◆ **Work item**
The lines you need are those holding the word "edge"; pull them from the material.

◆ **Recorded information**
-- ==== Sys2Proof/WellFormed.lean ====
section
/-! DEFINITION. Which builds are a VCORE (00_scope.md R9 to R11) and which commands name a band that a build has
(30_encoding.md R136). -/

namespace Sys2Proof

/-- A band index of a build with `n` bands: 0 ≤ i < N (30_encoding.md R131). -/
def bandExists (n : Nat) (band : BitVec 8) : Bool := band.toNat < n

/-- The command names only bands that a build with `n` bands has. -/
def Instr.wf (n : Nat) : Instr → Bool
  | .nop => true
  | .setBandpass _ band => bandExists n band
  | .writeCoef _ band => bandExists n band
  | .filter _ band => bandExists n band
  | .buildBank _ => true
  | .envelope band => bandExists n band
  | .modulate band => bandExists n band
  | .mix => true
  | .makeup => true
  | .generate => true
  | .clearOut => true

/-- 1 ≤ N ≤ N_MAX (00_scope.md R9, R11). -/
def Build.bandCountOk (b : Build) : Bool := 1 ≤ b.n && b.n ≤ Config.nMax

/-- 2 ≤ FRAMES ≤ FRAMES_MAX (00_scope.md R9, R10). -/
def Build.frameCountOk (b : Build) : Bool := 2 ≤ b.frames && b.frames ≤ Config.framesMax

/-- FS_RESET is finite and > 0 (00_scope.md R9): its word lies between +0.0 and +∞. -/
def Build.fsResetOk (b : Build) : Bool := 0 < b.fsReset.toNat && b.fsReset.toNat < 0x7F800000

/-- The build is a VCORE: every constraint of 00_scope.md R9 holds. -/
def Build.wf (b : Build) : Bool := b.bandCountOk && b.frameCountOk && b.fsResetOk

end Sys2Proof
end

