/-- The coefficient set ID of the vectors. -/
def idc : Coef := ⟨0x3F800000, 0, 0, 0, 0⟩

def conf (c : Coef) : Band := ⟨c, FiltState.zero, true⟩

/-- Words of the window. -/
def withWords (s : State) (a : Nat) (ws : List Word) : State := s.setMem (Memory.storeWords s.mem a ws)

/-- The bands of program P3, everything configured. -/
def ready : State :=
  { fresh with modBands := [conf dy, conf idc], carBands := [conf idc, conf dy] }

/-- The inputs of program P3. -/
def loaded : State :=
  withWords (withWords ready 0x04000 [0x3F800000, 0, 0, 0]) 0x05000 [0x3F800000, 0x3F800000, 0x3F800000, 0x3F800000]

/-- A pending error and IRQ_EN. -/
def failed : State :=
  { fresh with irqEn := true, cmd := 0x0000000B, errCause := some .illegalOp, errCmd := 0x0000000B }

/-- A next state with this property. -/
def next (o : Host.Outcome State Fault Refusal) (f : State → Bool) : Bool :=
  match o with
  | .next t => f t
  | .fault _ => false
  | .refused _ => false

/-! ### WellFormed refuses what it should -/

theorem test_band_past_end_is_ill_formed :
    Instr.wf 30 (.setBandpass .mod 30) = false ∧ Instr.wf 30 (.writeCoef .car 31) = false ∧
    Instr.wf 30 (.filter .both 255) = false ∧ Instr.wf 2 (.envelope 2) = false ∧ Instr.wf 2 (.modulate 64) = false := by decide
theorem test_last_band_is_well_formed :
    Instr.wf 30 (.setBandpass .mod 29) = true ∧ Instr.wf 30 (.buildBank .both) = true ∧ Instr.wf 1 (.envelope 0) = true := by
  decide
theorem test_band_count_zero_is_refused : ({ small with n := 0 } : Build).wf = false := by decide
theorem test_band_count_65_is_refused : ({ small with n := 65 } : Build).wf = false := by decide
theorem test_one_frame_is_refused : ({ small with frames := 1 } : Build).wf = false := by decide
theorem test_1025_frames_are_refused : ({ small with frames := 1025 } : Build).wf = false := by decide
theorem test_zero_sampling_rate_is_refused : ({ small with fsReset := 0 } : Build).wf = false := by decide
theorem test_infinite_sampling_rate_is_refused : ({ small with fsReset := 0x7F800000 } : Build).wf = false := by decide
theorem test_negative_sampling_rate_is_refused : ({ small with fsReset := 0xC72C4400 } : Build).wf = false := by decide
theorem test_default_build_is_well_formed : Build.default.wf = true ∧ small.wf = true := by decide

/-! ### Words, bit by bit: RSV, BAND, PATH, OP (30_encoding.md R131, R133) -/

theorem test_decode_nop : decode 0b0000000000000000_00000000_00_000000#32 = .ok .nop := by decide
theorem test_decode_set_bandpass : decode 0b0000000000000000_00011101_10_000001#32 = .ok (.setBandpass .both 29) := by decide
theorem test_decode_write_coef : decode 0b0000000000000000_00000001_01_000010#32 = .ok (.writeCoef .car 1) := by decide
theorem test_decode_filter : decode 0b0000000000000000_00000011_01_000011#32 = .ok (.filter .car 3) := by decide
theorem test_decode_build_bank : decode 0b0000000000000000_00000000_10_000100#32 = .ok (.buildBank .both) := by decide
theorem test_decode_envelope : decode 0b0000000000000000_00000101_00_000101#32 = .ok (.envelope 5) := by decide
theorem test_decode_modulate : decode 0b0000000000000000_00000001_00_000110#32 = .ok (.modulate 1) := by decide
theorem test_decode_mix : decode 0b0000000000000000_00000000_00_000111#32 = .ok .mix := by decide
theorem test_decode_makeup : decode 0b0000000000000000_00000000_00_001000#32 = .ok .makeup := by decide
theorem test_decode_generate : decode 0b0000000000000000_00000000_00_001001#32 = .ok .generate := by decide
theorem test_decode_clear_out : decode 0b0000000000000000_00000000_00_001010#32 = .ok .clearOut := by decide
theorem test_decode_illegal :
    decode 0x0000000B#32 = .error .illegalOp ∧ decode 0x0000003F#32 = .error .illegalOp ∧
    decode 0xFFFFFFFF#32 = .error .illegalOp := by decide
theorem test_decode_reserved_field :
    decode 0x00010000#32 = .error .reservedField ∧ decode 0x000000C1#32 = .error .reservedField ∧
    decode 0x00000047#32 = .error .reservedField ∧ decode 0x00000104#32 = .error .reservedField := by decide
/-- The opcode table's rows as the host numbers them. -/
theorem test_decode_table_word :
    decodeTableWord 32 0x00000009 = some .generate ∧ decodeTableWord 32 0x0000000B = none ∧
    decodeTableWord 8 0x00000042 = some (.writeCoef .car 0) := by decide

/-! ### One step on the fetched word -/

theorem test_fetch_runs_word :
    next (step (State.reset.withFetchWord 32 0x00000000)) (fun t => t.cmd == 0 && t.port.isEmpty && t.reply == .ack) = true := by
  decide +kernel
/-- Program P4, line 22: the illegal word while an error is pending only sets OVF. -/
theorem test_illegal_word_sets_overflow :
    next (step (failed.withFetchWord 32 0x0000000B)) (fun t => errWord t == 0x00000101 && t.errCmd == 0x0000000B) = true := by
  decide +kernel
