-- ==== Sys2Proof/Syntax.lean ====
section
/-! DEFINITION. The commands of the CP16: one constructor of `Instr` for each row of spec/opcode_table.json, with the
operands that its rule takes from outside State (the table itself gives none; notes/assumptions/6.md). -/

namespace Sys2Proof

/-- A Folequa packet: the 32-byte header of Table 1 of ch.11, field by field, and the payload (R297). -/
structure Packet where
  op : BitVec 8
  cls : BitVec 2
  ord : Bool
  tile : Bool
  tstate : BitVec 2
  hops : BitVec 4
  lines : BitVec 6
  dstModule : BitVec 16
  srcModule : BitVec 16
  dstDie : BitVec 4
  srcDie : BitVec 4
  flow : BitVec 8
  pseq : BitVec 12
  first : Bool
  txn : BitVec 15
  epoch : BitVec 32
  addr : BitVec 44
  hchk : BitVec 16
  opx : BitVec 64
  payload : List Byte
deriving DecidableEq, Repr, Inhabited

/-- A requester of power leave (Table 3 of ch.16). -/
inductive Requester where
  | dieWake (die : Fin 16)
  | spareSlot (die : Fin 16)
  | combStart (l : Fin 8)
  | ringSweep (l : Fin 8)
  | matrixEngine (die : Fin 16) (core : Fin 32)
  | vectorEngine (die : Fin 16) (core : Fin 32)
  | startTest (die : Fin 16)
  | startLanes (die : Fin 25)
deriving DecidableEq, Repr

/-- An agent that reaches registers, in the order of R142 and R146. -/
inductive Agent where
  | matrix | vector | move | tidy | steward | host
deriving DecidableEq, Repr

/-- Where a register write without a row of its own goes (Table 5 of ch.01, Table 3 of ch.05, Table 3 of ch.20). -/
inductive RegAddr where
  | core (die : Fin 16) (core : Fin 32) (off : Fin 0x10000)
  | dieControl (die : Fin 16) (off : Fin 0x100000)
  | arrival (die : Fin 16) (off : Fin 0x8000)
  | bar0 (off : Fin 0x1000000)
  | config (off : Fin 4096)
deriving DecidableEq, Repr

/-- A read of some bytes or a write of the bytes given. -/
inductive Access where
  | read (len : Nat)
  | write (data : List Byte)
deriving DecidableEq, Repr

/-- What the error-correcting code finds at a read (R171, R178). -/
inductive Ecc where
  | clean
  | corrected (off : Fin 4096)
  | uncorrectable (off : Fin 4096)
  | tagUncorrectable
deriving DecidableEq, Repr

/-- A tile of a compute die: in the local store of a core, or in HBM (R175). -/
inductive TileRef where
  | ls (core : Fin 32) (t : Fin 2048)
  | hbm (t : Fin 0x6000000)
deriving DecidableEq, Repr

/-- A row of HBM (R204). -/
structure RowRef where
  stack : Fin 4
  chan : Fin 32
  pc : Fin 2
  sid : Fin 4
  bg : Fin 4
  ba : Fin 4
  row : Fin 24576
deriving DecidableEq, Repr

/-- A lane of an HBM channel (R204): 0 to 73 data, metadata and parity, 32 + 1 + 4 for each pseudo-channel; 74 the lane of the
command and address group that has failed. -/
structure LaneRef where
  stack : Fin 4
  chan : Fin 32
  lane : Fin 75
deriving DecidableEq, Repr

/-- A physical lane of one direction of a bundle (R275, R276); `rev`: from the die an edge names second to the one named first. -/
structure PanelLane where
  edge : Fin 53
  bundle : Fin 16
  rev : Bool
  lane : Fin 68
deriving DecidableEq, Repr

/-- One direction of a bundle of an edge; `rev` as in `PanelLane`. -/
structure BundleDir where
  bundle : Fin 16
  rev : Bool
deriving DecidableEq, Repr

/-- The setting, in MHz of its range, at which the lock loop of a ring holds it, and the one that it is to take (R260). -/
structure RingShift where
  at_ : Nat
  setting : Nat
deriving DecidableEq, Repr

/-- A comb of a light die: the active one or the standby (R252). -/
structure CombRef where
  l : Fin 8
  standby : Bool
deriving DecidableEq, Repr

/-- A lane to be substituted, and the spare line where the partner's link messages have agreed one (R262). -/
structure LaneSpare where
  lane : Fin 32
  agreed : Option (Fin 4)
deriving DecidableEq, Repr

/-- A port that has failed, and whether the fault lies beyond the module (R263). -/
structure PortFault where
  port : Fin 128
  beyond : Bool
deriving DecidableEq, Repr

/-- A whistle as it arrives: on λ0 in place of λS where `l0` (R222, R255). -/
structure Whistle where
  frame : BitVec 256
  l0 : Bool
deriving DecidableEq, Repr

/-- DETAIL of a fault record, and whether the record shows that the site has detected the fault later than its bound (Table 2 of
ch.15). -/
structure FaultDetail where
  value : BitVec 64
  late : Bool
deriving DecidableEq, Repr

/-- An array of a core, at work for the matrix command of that number (R96, R97). -/
structure CmdArray where
  num : BitVec 64
  arr : Fin 16
deriving DecidableEq, Repr

/-- The residues of a fold: predicted from the operands, and computed from the stored result (R97). -/
structure Residues where
  predicted : BitVec 7
  computed : BitVec 7
deriving DecidableEq, Repr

◆ **Final answer**
/-- A physical lane of one direction of a bundle (R275, R276); `rev`: from the die an edge names second to the one named first. -/
  edge : Fin 53
/-- One direction of a bundle of an edge; `rev` as in `PanelLane`. -/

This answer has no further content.